The right to strike of central government employees, and especially career civil servants, is subject to restrictions in several countries. In a number of cases this right is simply forbidden, in others is subject to some special regulations, while in a third group of countries it is similar to that for private sector employees, with a few qualifications. Apart from the armed forces, defence, police and the judiciary, which are often excluded from the right to strike, severe restrictions? In a labor-management mediator is gratifying. Arbitrators make critical difference, heading off potentially disruptive strikes and other community-rending disputes.

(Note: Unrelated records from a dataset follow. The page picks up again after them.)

-- ==== Sys2Proof/Proofs/Bounds.lean ====
section
/-! SUPPORT. Every single effect keeps the bounds of the queues, counts and positions and the canonical form of the
numbered tables (R5, R17, R105, R129, R153, R154, R157, R163, R165, R166). -/

namespace Sys2Proof.Machine

open Sys2Proof

/-! ### The setups held -/

/-- No check of a list fails where no reason code is given. -/
theorem firstFailing_none (l : List (Bool × Byte)) (h : firstFailing l = none) : ∀ x ∈ l, x.1 = false := by
  induction l with
  | nil => exact fun _ hx => nomatch hx
  | cons a l ih =>
    obtain ⟨fails, code⟩ := a
    cases fails with
    | true => cases h
    | false =>
      intro x hx
      rcases List.mem_cons.mp hx with rfl | hx
      · rfl
      · exact ih h x hx

/-- The setup in force, or the one whose index words are being read. -/
def State.holds (s : State) (p : Setup) : Prop := s.su.setup = some p ∨ s.newSetup = some p

/-- The setup whose index words a load reads. -/
def LoadPhase.setup : LoadPhase → Option Setup
  | .words p _ _ _ => some p
  | .block => none

theorem newSetup_of_load (s : State) (l : Load) (hl : s.su.load = some l) : s.newSetup = l.phase.setup := by
  simp only [State.newSetup, hl]
  cases l.phase <;> rfl

/-- A setup held after an effect was held before, or is that of a copy just validated (R169). -/
theorem Effect.holds {s t : State} (h : Effect s t) (p : Setup) (ht : t.holds p) :
    s.holds p ∨ ∃ copy, validateSetup s.su.sbase copy = none ∧ p = setupOf copy := by
  cases h with
  | load l l' hl hc =>
    rcases ht with ht | ht
    · exact .inl (.inl ht)
    · rw [newSetup_of_load _ l' rfl] at ht
      cases hc with
      | read copy n => exact .inl (.inr (by rw [newSetup_of_load s l hl]; exact ht))
      | validated copy n hv => exact .inr ⟨copy, hv, (Option.some.inj ht).symm⟩
      | word q a b c a' b' c' hw => exact .inl (.inr (by rw [newSetup_of_load s l hl, hw]; exact ht))
  | powerOn b => rcases ht with ht | ht <;> cases ht
  | passOnly code => rcases ht with ht | ht <;> cases ht
  | loadStarted keep =>
    rcases ht with ht | ht
    · exact .inl (.inl ht)
    · cases ht
  | reloaded q a b c l x y z hl hw =>
    rcases ht with ht | ht
    · refine .inl (.inr ?_)
      rw [newSetup_of_load s l hl, hw]
      exact ht
    · cases ht
  | _ => exact .inl ht

/-- A validated copy makes rings that hold at least one slot (R163). -/
theorem validated_ringsOk (sbase : BitVec 8) (copy : List Byte) (h : validateSetup sbase copy = none) :
    (setupOf copy).windows.ringsOk := by
  have hb : windowRangeBad copy = false := firstFailing_none _ h (windowRangeBad copy, 0x05) (by simp)
  simp only [windowRangeBad, outside, Bool.or_eq_false_iff, decide_eq_false_iff_not] at hb
  obtain ⟨⟨⟨⟨hu, -⟩, hd, -⟩, hr, -⟩, -⟩ := hb
  exact ⟨by simp only [setupOf, windowsOf]; omega, by simp only [setupOf, windowsOf]; omega,
    by simp only [setupOf, windowsOf]; omega⟩

/-! ### The Report Unit's queue -/

/-- At most 32 records queued and at most 65535 drops pending (R154, R156). -/
def ReportUnit.bounded (u : ReportUnit) : Prop :=
  u.queue.length ≤ Config.reportQueueDepth ∧ u.pendingDrops ≤ 65535

theorem ReportUnit.drop_pendingDrops (u : ReportUnit) (n : Nat) (h : u.pendingDrops ≤ 65535) :
    (u.drop n).pendingDrops ≤ 65535 := by
  unfold ReportUnit.drop
  split
  · exact h
  · exact Nat.min_le_left ..

theorem takeHead_pendingDrops (free : Nat) (rs : List Record) (u : ReportUnit) (h : u.pendingDrops ≤ 65535) :
    (takeHead free rs u).1.pendingDrops ≤ 65535 := by
  induction rs generalizing u with
  | nil => exact h
  | cons r rs ih =>
    simp only [takeHead]
    split
    · exact h
    · exact ih _ (u.drop_pendingDrops 1 h)

theorem ReportChange.keeps_bounded {s : State} {u : ReportUnit} (h : ReportChange s u) (hs : s.rpu.bounded) :
    u.bounded := by
  obtain ⟨hq, hd⟩ := id hs
  cases h with
  | handedOver rs => exact s.rpu.handOverAll_bounds rs hq hd
  | judged p => exact ⟨Nat.le_trans (takeHead_frame ..).2 hq, takeHead_pendingDrops _ _ _ hd⟩
  | taken r => exact ⟨hq, Nat.zero_le _⟩
  | failed => exact ⟨Nat.zero_le _, s.rpu.drop_pendingDrops _ hd⟩
  | _ => exact hs

/-- P and C lie below a ring size. -/
def ReportUnit.within (u : ReportUnit) (count : Nat) : Prop := u.producer < count ∧ u.consumer < count

theorem ReportUnit.fail_within (u : ReportUnit) (count : Nat) (h : u.within count) : u.fail.within count := by
  unfold ReportUnit.fail ReportUnit.drop
  split <;> exact h

/-- Every change of the Report Unit keeps P and C in the ring of the setup in force. -/
theorem ReportChange.keeps_within {s : State} {u : ReportUnit} (h : ReportChange s u) (p : Setup)
    (hp : s.su.setup = some p) (hr : 0 < p.windows.repCount) (hs : s.rpu.within p.windows.repCount) :
    u.within p.windows.repCount := by
  cases h with
  | handedOver rs => simpa only [ReportUnit.within, ReportUnit.handOverAll_producer, ReportUnit.handOverAll_consumer]
  | judged q =>
    rw [(takeHead_frame ..).1]
    exact hs
  | advanced q hq =>
    obtain rfl := Option.some.inj (hp.symm.trans hq)
    exact ⟨Nat.mod_lt _ hr, hs.2⟩
  | failed => exact s.rpu.fail_within _ hs
  | consumed q v hq hv =>
    obtain rfl := Option.some.inj (hp.symm.trans hq)
    exact ⟨hs.1, hv⟩
  | _ => exact hs

/-! ### The Path Unit's queues -/

/-- Injected requests of a list of issued ones. -/
def injectedIn (is : List Issued) : Nat := (is.filter Issued.isInjected).length

theorem injectionCount_eq (u : PathUnit) :
    u.injectionCount = u.ready.length + injectedIn u.issuedRead + injectedIn u.issuedWrite := rfl

@[simp] theorem injectedIn_append_one (is : List Issued) (i : Issued) :
    injectedIn (is ++ [i]) = injectedIn is + if i.isInjected then 1 else 0 := by
  cases h : i.isInjected <;> simp [injectedIn, h]

/-- At most eight injections and through counts of at most 16 (R165, R166). -/
def PathUnit.bounded (u : PathUnit) : Prop :=
  u.injectionCount ≤ Config.injectionDepth ∧ u.throughRead ≤ Config.throughLimit ∧
    u.throughWrite ≤ Config.throughLimit

theorem takeIssued_sublist (id : AxiId) (is rest : List Issued) (i : Issued) (h : takeIssued id is = some (i, rest)) :
    rest.Sublist is := by
  induction is generalizing i rest with
  | nil => cases h
  | cons j js ih =>
    simp only [takeIssued] at h
    split at h
    · cases h
      exact List.sublist_cons_self ..
    · split at h
      · rename_i k ks hk
        cases h
        exact (ih _ _ hk).cons_cons _
      · cases h

theorem dropIssued_sublist (id : AxiId) (is : List Issued) : (dropIssued id is).Sublist is := by
  unfold dropIssued
  split
  · rename_i i rest h
    exact takeIssued_sublist id is rest i h
  · exact .refl _

theorem injectedIn_mono {is js : List Issued} (h : is.Sublist js) : injectedIn is ≤ injectedIn js :=
  (h.filter _).length_le

theorem firstInjection_length (ch : Channel) (xs ys : List Injected) (x : Injected)
    (h : firstInjection ch xs = some (x, ys)) : ys.length + 1 = xs.length := by
  induction xs generalizing x ys with
  | nil => cases h
  | cons a xs ih =>
    simp only [firstInjection] at h
    split at h
    · cases h
      rfl
    · split at h
      · rename_i b bs hb
        cases h
        simp only [List.length_cons, ih _ _ hb]
      · cases h

@[simp] theorem Issued.orphan_isInjected (which : InjBody → Bool) (i : Issued) :
    (i.orphan which).isInjected = i.isInjected := by
  cases i <;> rfl

/-- Transactions that no longer act keep their places in the injection queue (R160, R165). -/
theorem orphan_bounded (u : PathUnit) (which : InjBody → Bool) (h : u.bounded) : (u.orphan which).bounded := by
  have hi : ∀ is : List Issued, injectedIn (is.map (Issued.orphan which)) = injectedIn is := by
    intro is
    simp only [injectedIn, List.filter_map, List.length_map, Function.comp_def, Issued.orphan_isInjected]
  obtain ⟨hc, hr, hw⟩ := h
  refine ⟨?_, hr, hw⟩
  simpa only [injectionCount_eq, PathUnit.orphan, List.length_map, hi] using hc

/-- A grant moves an injection from the queue to the issued ones, or counts a forwarded request to at most 16 (R166). -/
theorem grant_bounded (ch : Channel) (u : PathUnit) (h : u.bounded) : (grant ch u).bounded := by
  obtain ⟨hc, hr, hw⟩ := id h
  have forwarded : ∀ f rest t, t ≤ Config.throughLimit → (grantForwarded ch f rest t u).bounded := by
    intro f rest t ht
    cases ch
    · exact ⟨by simpa [grantForwarded, PathUnit.issue, injectionCount_eq, Issued.isInjected] using hc, ht, hw⟩
    · exact ⟨by simpa [grantForwarded, PathUnit.issue, injectionCount_eq, Issued.isInjected] using hc, hr, ht⟩
  have injected : ∀ x rest, firstInjection ch u.ready = some (x, rest) → (grantInjected ch x rest u).bounded := by
    intro x rest hx
    have hl := firstInjection_length ch _ _ _ hx
    have hn : (grantInjected ch x rest u).injectionCount = u.injectionCount := by
      cases ch <;> simp only [grantInjected, PathUnit.issue, injectionCount_eq, injectedIn_append_one,
        Issued.isInjected, if_true] <;> omega
    cases ch
    · exact ⟨hn ▸ hc, Nat.zero_le _, hw⟩
    · exact ⟨hn ▸ hc, hr, Nat.zero_le _⟩
  unfold grant
  split
  · exact h
  · exact forwarded _ _ _ (Nat.zero_le _)
  · rename_i x rest hx _
    exact injected x rest hx
  · rename_i x rest f fs hx _
    split
    · rename_i ht
      exact forwarded _ _ _ ht
    · exact injected x rest hx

Many of the disputes which are of great interest to the press are hidden so that to avoid negative publicity.  In news articles they are usually referred to as the anonymous “state mediator.” Due to the nature of collective bargaining, the two sides to the agreement bear the responsibility for the success or failure of their negotiation. They are in the limelight; mediators are properly left in the deep background. Nevertheless, most labor-management mediators have been tempted from time to time to tell reporters what is really going on in the negotiations.

However, succumbing to this temptation would violate ethics of confidentiality. Moreover, it would make the goal of reaching a settlement more difficult. Labor-management mediators do complex, alleging work. They are often thrust into the middle of badly deteriorated relationships where trust is virtually nonexistent.

But unlike a marital dispute, in which separation is a possibility, walking away from each other is not an option for unions and employers. With few exceptions, there are no divorces in labor-management relations. Mediators need patience and the ability to remain calm in the midst of the resulting storms. Often, the mediator becomes the lightning rod for parties who are angry with each other.

Reference:

  1. Morris A. Horowitz. New york: Collective Bargaining in the Public sector. Lxitonton Books.
  2. Fisher and Ury: Collective Bargaining.